Recognition: no theorem link
Model Capacity Determines Grokking through Competing Memorisation and Generalisation Speeds
Pith reviewed 2026-05-12 03:49 UTC · model grok-4.3
The pith
Grokking emerges when a model's memorization speed equals its generalization speed at a certain parameter count.
A machine-rendered reading of the paper's core claim, the machinery that carries it, and where it could break.
Core claim
Grokking does not immediately occur when a model becomes large enough to memorise the training set, but rather emerges as the outcome of a competition between two measurable timescales: a memorisation speed T_mem(P) and a generalisation speed T_gen(P), both of which are functions of model parameter count P. Adapting the information capacity framework, we estimate T_mem(P) on random-label data of equivalent complexity and T_gen(P) on the modular task itself, and show that grokking emerges close to the parameter scale where these timescales intersect.
What carries the argument
The competition between memorization timescale T_mem(P), measured on random-label data, and generalization timescale T_gen(P), measured on the modular arithmetic task; their intersection as a function of parameter count P sets the grokking transition.
If this is right
- An empirical model derived from the framework can predict memorization speed from model capacity and dataset complexity.
- Grokking on the modular task can be located in advance by finding the crossing point of the two timescales rather than by exhaustive training runs.
- Formalizing learning as a race between distinct measurable timescales supplies a concrete abstraction for studying how capacity controls sudden generalization.
Where Pith is reading between the lines
- If the random-label probe truly isolates pure memorization, then adding label noise or increasing task complexity should shift the intersection point and therefore the grokking threshold in a predictable way.
- The same competition framing could be tested on other algorithmic tasks where grokking has been observed, by repeating the separate measurement of the two timescales.

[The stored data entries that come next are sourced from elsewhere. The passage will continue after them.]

-- ==== Sys2Proof/Machine/RegsLine.lean ====
section
/-!
DEFINITION. The spec's register tables for the wing regions TXW, RXW, OPT, CNV, FEC, OHD and ELC, one definition per field.
Each names, in this order: its own number, the BAR0 byte offset of the first instance, the instances' counts and
strides, its lowest bit, its width, its access, its change class, its value after reset, where that value comes
from, what a written value is taken as, and whether it is a count.
-/

namespace Sys2Proof.Machine

/-- R66: TXW.LINE_CUR.BAUD [31:21]. -/
def Row.TXW_LINE_CUR_BAUD : Row := ⟨26, 0x100C00, [(2, 0x100000)], 21, 11, .ro, .none, 0, .opened, .keep, .no⟩

/-- R66: RXW.LINE_CUR.BAUD [31:21]. -/
def Row.RXW_LINE_CUR_BAUD : Row := ⟨27, 0x110C00, [(2, 0x100000)], 21, 11, .ro, .none, 0, .opened, .keep, .no⟩

/-- R66: TXW.LINE_CUR.H_IDX [20:14]. -/
def Row.TXW_LINE_CUR_H_IDX : Row := ⟨28, 0x100C00, [(2, 0x100000)], 14, 7, .ro, .none, 0, .opened, .keep, .no⟩

/-- R66: RXW.LINE_CUR.H_IDX [20:14]. -/
def Row.RXW_LINE_CUR_H_IDX : Row := ⟨29, 0x110C00, [(2, 0x100000)], 14, 7, .ro, .none, 0, .opened, .keep, .no⟩

/-- R66: TXW.LINE_CUR.FEC [13]. -/
def Row.TXW_LINE_CUR_FEC : Row := ⟨30, 0x100C00, [(2, 0x100000)], 13, 1, .ro, .none, 0, .opened, .keep, .no⟩

/-- R66: RXW.LINE_CUR.FEC [13]. -/
def Row.RXW_LINE_CUR_FEC : Row := ⟨31, 0x110C00, [(2, 0x100000)], 13, 1, .ro, .none, 0, .opened, .keep, .no⟩

/-- R66: TXW.LINE_CUR.BASE [12:11]. -/
def Row.TXW_LINE_CUR_BASE : Row := ⟨32, 0x100C00, [(2, 0x100000)], 11, 2, .ro, .none, 0, .opened, .keep, .no⟩

/-- R66: RXW.LINE_CUR.BASE [12:11]. -/
def Row.RXW_LINE_CUR_BASE : Row := ⟨33, 0x110C00, [(2, 0x100000)], 11, 2, .ro, .none, 0, .opened, .keep, .no⟩

/-- R66: TXW.LINE_CUR.SLOTS [9:0]. -/
def Row.TXW_LINE_CUR_SLOTS : Row := ⟨34, 0x100C00, [(2, 0x100000)], 0, 10, .ro, .none, 0, .opened, .keep, .no⟩

/-- R66: RXW.LINE_CUR.SLOTS [9:0]. -/
def Row.RXW_LINE_CUR_SLOTS : Row := ⟨35, 0x110C00, [(2, 0x100000)], 0, 10, .ro, .none, 0, .opened, .keep, .no⟩

/-- R66: TXW.LINE_NEXT.ANN_VALID [31]. -/
def Row.TXW_LINE_NEXT_ANN_VALID : Row := ⟨36, 0x100C04, [(2, 0x100000)], 31, 1, .ro, .none, 0, .val, .keep, .no⟩

/-- R66: TXW.LINE_NEXT.ANN_SEQ [30:27]. -/
def Row.TXW_LINE_NEXT_ANN_SEQ : Row := ⟨37, 0x100C04, [(2, 0x100000)], 27, 4, .ro, .none, 0, .val, .keep, .no⟩

/-- R66: TXW.LINE_NEXT.H_IDX [26:20]. -/
def Row.TXW_LINE_NEXT_H_IDX : Row := ⟨38, 0x100C04, [(2, 0x100000)], 20, 7, .ro, .none, 0, .val, .keep, .no⟩

/-- R66: TXW.LINE_NEXT.FEC [19]. -/
def Row.TXW_LINE_NEXT_FEC : Row := ⟨39, 0x100C04, [(2, 0x100000)], 19, 1, .ro, .none, 0, .val, .keep, .no⟩

/-- R66: TXW.LINE_NEXT.COUNTDOWN [18:11]. -/
def Row.TXW_LINE_NEXT_COUNTDOWN : Row := ⟨40, 0x100C04, [(2, 0x100000)], 11, 8, .ro, .none, 0, .val, .keep, .no⟩

/-- R66: TXW.LINE_NEXT.SLOTS [9:0]. -/
def Row.TXW_LINE_NEXT_SLOTS : Row := ⟨41, 0x100C04, [(2, 0x100000)], 0, 10, .ro, .none, 0, .val, .keep, .no⟩

/-- R67: TXW.SLOT_MAP.E3 [29:24]. -/
def Row.TXW_SLOT_MAP_E3 : Row := ⟨42, 0x100D00, [(2, 0x100000), (160, 0x4)], 24, 6, .ro, .none, 63, .val, .keep, .no⟩

/-- R67: RXW.SLOT_MAP.E3 [29:24]. -/
def Row.RXW_SLOT_MAP_E3 : Row := ⟨43, 0x110D00, [(2, 0x100000), (160, 0x4)], 24, 6, .ro, .none, 63, .val, .keep, .no⟩

/-- R67: TXW.SLOT_MAP.E2 [21:16]. -/
def Row.TXW_SLOT_MAP_E2 : Row := ⟨44, 0x100D00, [(2, 0x100000), (160, 0x4)], 16, 6, .ro, .none, 63, .val, .keep, .no⟩

/-- R67: RXW.SLOT_MAP.E2 [21:16]. -/
def Row.RXW_SLOT_MAP_E2 : Row := ⟨45, 0x110D00, [(2, 0x100000), (160, 0x4)], 16, 6, .ro, .none, 63, .val, .keep, .no⟩

/-- R67: TXW.SLOT_MAP.E1 [13:8]. -/
def Row.TXW_SLOT_MAP_E1 : Row := ⟨46, 0x100D00, [(2, 0x100000), (160, 0x4)], 8, 6, .ro, .none, 63, .val, .keep, .no⟩

/-- R67: RXW.SLOT_MAP.E1 [13:8]. -/
def Row.RXW_SLOT_MAP_E1 : Row := ⟨47, 0x110D00, [(2, 0x100000), (160, 0x4)], 8, 6, .ro, .none, 63, .val, .keep, .no⟩

/-- R67: TXW.SLOT_MAP.E0 [5:0]. -/
def Row.TXW_SLOT_MAP_E0 : Row := ⟨48, 0x100D00, [(2, 0x100000), (160, 0x4)], 0, 6, .ro, .none, 63, .val, .keep, .no⟩

/-- R67: RXW.SLOT_MAP.E0 [5:0]. -/
def Row.RXW_SLOT_MAP_E0 : Row := ⟨49, 0x110D00, [(2, 0x100000), (160, 0x4)], 0, 6, .ro, .none, 63, .val, .keep, .no⟩

/-- R68: RXW.HDR_STAT.CF_ALIGNED [31]. -/
def Row.RXW_HDR_STAT_CF_ALIGNED : Row := ⟨50, 0x110C08, [(2, 0x100000)], 31, 1, .ro, .none, 0, .val, .keep, .no⟩

/-- R68: RXW.HDR_STAT.SF_ALIGNED [30]. -/
def Row.RXW_HDR_STAT_SF_ALIGNED : Row := ⟨51, 0x110C08, [(2, 0x100000)], 30, 1, .ro, .none, 0, .val, .keep, .no⟩

/-- R68: RXW.HDR_STAT.MAP_VALID [29]. -/
def Row.RXW_HDR_STAT_MAP_VALID : Row := ⟨52, 0x110C08, [(2, 0x100000)], 29, 1, .ro, .none, 0, .val, .keep, .no⟩

/-- R68: RXW.HDR_STAT.MAP_BAD [28]. -/
def Row.RXW_HDR_STAT_MAP_BAD : Row := ⟨53, 0x110C08, [(2, 0x100000)], 28, 1, .w1c, .live, 0, .val, .keep, .no⟩

/-- R68: RXW.HDR_STAT.MAP_DISAGREE [27]. -/
def Row.RXW_HDR_STAT_MAP_DISAGREE : Row := ⟨54, 0x110C08, [(2, 0x100000)], 27, 1, .w1c, .live, 0, .val, .keep, .no⟩

/-- R68: RXW.HDR_STAT.BAUD_MISM [26]. -/
def Row.RXW_HDR_STAT_BAUD_MISM : Row := ⟨55, 0x110C08, [(2, 0x100000)], 26, 1, .ro, .none, 0, .val, .keep, .no⟩

/-- R68: RXW.HDR_STAT.FLOOR_RX [25]. -/
def Row.RXW_HDR_STAT_FLOOR_RX : Row := ⟨56, 0x110C08, [(2, 0x100000)], 25, 1, .ro, .none, 0, .val, .keep, .no⟩

/-- R68: RXW.HDR_STAT.ICM_RC_RX [24]. -/
def Row.RXW_HDR_STAT_ICM_RC_RX : Row := ⟨57, 0x110C08, [(2, 0x100000)], 24, 1, .ro, .none, 0, .val, .keep, .no⟩

/-- R68: RXW.HDR_STAT.HDR_LOSS_RX [23]. -/
def Row.RXW_HDR_STAT_HDR_LOSS_RX : Row := ⟨58, 0x110C08, [(2, 0x100000)], 23, 1, .ro, .none, 0, .val, .keep, .no⟩

/-- R68: RXW.HDR_STAT.HDR_LOSS_TX [22]. -/
def Row.RXW_HDR_STAT_HDR_LOSS_TX : Row := ⟨59, 0x110C08, [(2, 0x100000)], 22, 1, .ro, .none, 0, .val, .keep, .no⟩

/-- R68: RXW.HDR_STAT.QL_RX [21:18]. -/
def Row.RXW_HDR_STAT_QL_RX : Row := ⟨60, 0x110C08, [(2, 0x100000)], 18, 4, .ro, .none, 0, .val, .keep, .no⟩

/-- R68: RXW.HDR_STAT.WING_RX [17]. -/
def Row.RXW_HDR_STAT_WING_RX : Row := ⟨61, 0x110C08, [(2, 0x100000)], 17, 1, .ro, .none, 0, .val, .keep, .no⟩

/-- R68: RXW.HDR_ERR.CF_SLIP [31:24]. -/
def Row.RXW_HDR_ERR_CF_SLIP : Row := ⟨62, 0x110C10, [(2, 0x100000)], 24, 8, .ro, .none, 0, .val, .keep, .live⟩

/-- R68: RXW.HDR_ERR_PS.CF_SLIP [31:24]. -/
def Row.RXW_HDR_ERR_PS_CF_SLIP : Row := ⟨63, 0x110C14, [(2, 0x100000)], 24, 8, .ro, .none, 0, .val, .keep, .ps⟩

/-- R68: RXW.HDR_ERR.HDR_DIFF [23:16]. -/
def Row.RXW_HDR_ERR_HDR_DIFF : Row := ⟨64, 0x110C10, [(2, 0x100000)], 16, 8, .ro, .none, 0, .val, .keep, .live⟩

/-- R68: RXW.HDR_ERR_PS.HDR_DIFF [23:16]. -/
def Row.RXW_HDR_ERR_PS_HDR_DIFF : Row := ⟨65, 0x110C14, [(2, 0x100000)], 16, 8, .ro, .none, 0, .val, .keep, .ps⟩

/-- R68: RXW.HDR_ERR.HDR_CRC [15:0]. -/
def Row.RXW_HDR_ERR_HDR_CRC : Row := ⟨66, 0x110C10, [(2, 0x100000)], 0, 16, .ro, .none, 0, .val, .keep, .live⟩

/-- R68: RXW.HDR_ERR_PS.HDR_CRC [15:0]. -/
def Row.RXW_HDR_ERR_PS_HDR_CRC : Row := ⟨67, 0x110C14, [(2, 0x100000)], 0, 16, .ro, .none, 0, .val, .keep, .ps⟩

/-- R69: ELC.CHAN_CFG.CEILING [31:22]. -/
def Row.ELC_CHAN_CFG_CEILING : Row := ⟨68, 0x150400, [(2, 0x100000), (32, 0x4)], 22, 10, .ro, .none, 0, .fp, .keep, .no⟩

/-- R69: ELC.CHAN_CFG.MINIMUM [21:12]. -/
def Row.ELC_CHAN_CFG_MINIMUM : Row := ⟨69, 0x150400, [(2, 0x100000), (32, 0x4)], 12, 10, .ro, .none, 0, .fp, .keep, .no⟩

/-- R69: ELC.CHAN_CFG.RANK [11:8]. -/
def Row.ELC_CHAN_CFG_RANK : Row := ⟨70, 0x150400, [(2, 0x100000), (32, 0x4)], 8, 4, .ro, .none, 0, .fp, .keep, .no⟩

/-- R69: ELC.CHAN_CFG.CIPHER_EN [7]. -/
def Row.ELC_CHAN_CFG_CIPHER_EN : Row := ⟨71, 0x150400, [(2, 0x100000), (32, 0x4)], 7, 1, .ro, .none, 0, .fp, .keep, .no⟩

/-- R69: ELC.CHAN_CFG.ENABLE [0]. -/
def Row.ELC_CHAN_CFG_ENABLE : Row := ⟨72, 0x150400, [(2, 0x100000), (32, 0x4)], 0, 1, .rw, .live, 0, .fp, .keep, .no⟩

/-- R69: ELC.CHAN_STAT.AT_MIN [31]. -/
def Row.ELC_CHAN_STAT_AT_MIN : Row := ⟨73, 0x150480, [(2, 0x100000), (32, 0x4)], 31, 1, .ro, .none, 0, .val, .keep, .no⟩

/-- R69: ELC.CHAN_STAT.AT_CEIL [30]. -/
def Row.ELC_CHAN_STAT_AT_CEIL : Row := ⟨74, 0x150480, [(2, 0x100000), (32, 0x4)], 30, 1, .ro, .none, 0, .val, .keep, .no⟩

/-- R69: ELC.CHAN_STAT.SLOTS_NEXT [25:16]. -/
def Row.ELC_CHAN_STAT_SLOTS_NEXT : Row := ⟨75, 0x150480, [(2, 0x100000), (32, 0x4)], 16, 10, .ro, .none, 0, .val, .keep, .no⟩

/-- R69: ELC.CHAN_STAT.SLOTS_CUR [9:0]. -/
def Row.ELC_CHAN_STAT_SLOTS_CUR : Row := ⟨76, 0x150480, [(2, 0x100000), (32, 0x4)], 0, 10, .ro, .none, 0, .val, .keep, .no⟩

/-- R73: OHD.MAP_FILL.FILL [25:16]. -/
def Row.OHD_MAP_FILL_FILL : Row := ⟨77, 0x140800, [(2, 0x100000), (32, 0x4)], 16, 10, .ro, .none, 0, .val, .keep, .ps⟩

/-- R73: OHD.MAP_FILL.FRAMES_K [15:0]. -/
def Row.OHD_MAP_FILL_FRAMES_K : Row := ⟨78, 0x140800, [(2, 0x100000), (32, 0x4)], 0, 16, .ro, .none, 0, .val, .keep, .ps⟩

/-- R80: TXW.RATE.BAUD [10:0]. -/
def Row.TXW_RATE_BAUD : Row := ⟨79, 0x100010, [(2, 0x100000)], 0, 11, .rw, .frozen, 0, .fp, .clamp 224 1360, .no⟩

/-- R84: TXW.SHAPE.RESP_EN [17]. -/
def Row.TXW_SHAPE_RESP_EN : Row := ⟨80, 0x100100, [(2, 0x100000)], 17, 1, .rw, .shadowed, 0, .fp, .keep, .no⟩

/-- R84: TXW.SHAPE.NLPD_EN [16]. -/
def Row.TXW_SHAPE_NLPD_EN : Row := ⟨81, 0x100100, [(2, 0x100000)], 16, 1, .rw, .shadowed, 0, .fp, .keep, .no⟩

- Practitioners might run cheap random-label probes at several scales to forecast the grokking point before committing to full training on the target task.
Load-bearing premise
Training on random-label data of equivalent complexity accurately measures the memorization speed that competes with generalization on the structured modular task.
What would settle it
If the parameter scale at which the measured T_mem(P) and T_gen(P) curves intersect does not match the observed onset of grokking across different model sizes, the proposed competition mechanism would be falsified.
Figures
read the original abstract
Existing accounts of grokking explain the phenomena in terms of mechanistic frameworks such as circuit efficiency or lazy-to-rich transitions. However, despite a known dependence between grokking and model size, how model capacity shapes grokking remains an open question. We give an information-theoretic account of this relationship on the task of modular arithmetic, showing that grokking does not immediately occur when a model becomes large enough to memorise the training set, but rather emerges as the outcome of a competition between two measurable timescales: a memorisation speed $T_{\text{mem}}(P)$ and a generalisation speed $T_{\text{gen}}(P)$, both of which are functions of model parameter count $P$. Adapting the information capacity framework of Morris et al. (2025), we estimate $T_{\text{mem}}(P)$ on random-label data of equivalent complexity and $T_{\text{gen}}(P)$ on the modular task itself, and show that grokking emerges close to the parameter scale where these timescales intersect. The framework also suggests an empirical model for predicting memorisation speed given model capacity and dataset complexity, recovering the previously reported empirical observation that larger models memorise faster. Overall, we motivate the formalisation of different learning timescales as important abstractions to study when explaining how model capacity shapes grokking on algorithmic tasks.
Editorial analysis
A structured set of objections, weighed in public.
Referee Report
Summary. The paper claims that grokking on modular arithmetic emerges near the model parameter count P at which the memorization timescale T_mem(P) intersects the generalization timescale T_gen(P). T_mem(P) is estimated by adapting the Morris et al. (2025) information-capacity framework to random-label data of equivalent complexity, while T_gen(P) is measured directly on the structured modular task. The work also supplies an empirical model for T_mem(P) that recovers the trend of faster memorization with larger models.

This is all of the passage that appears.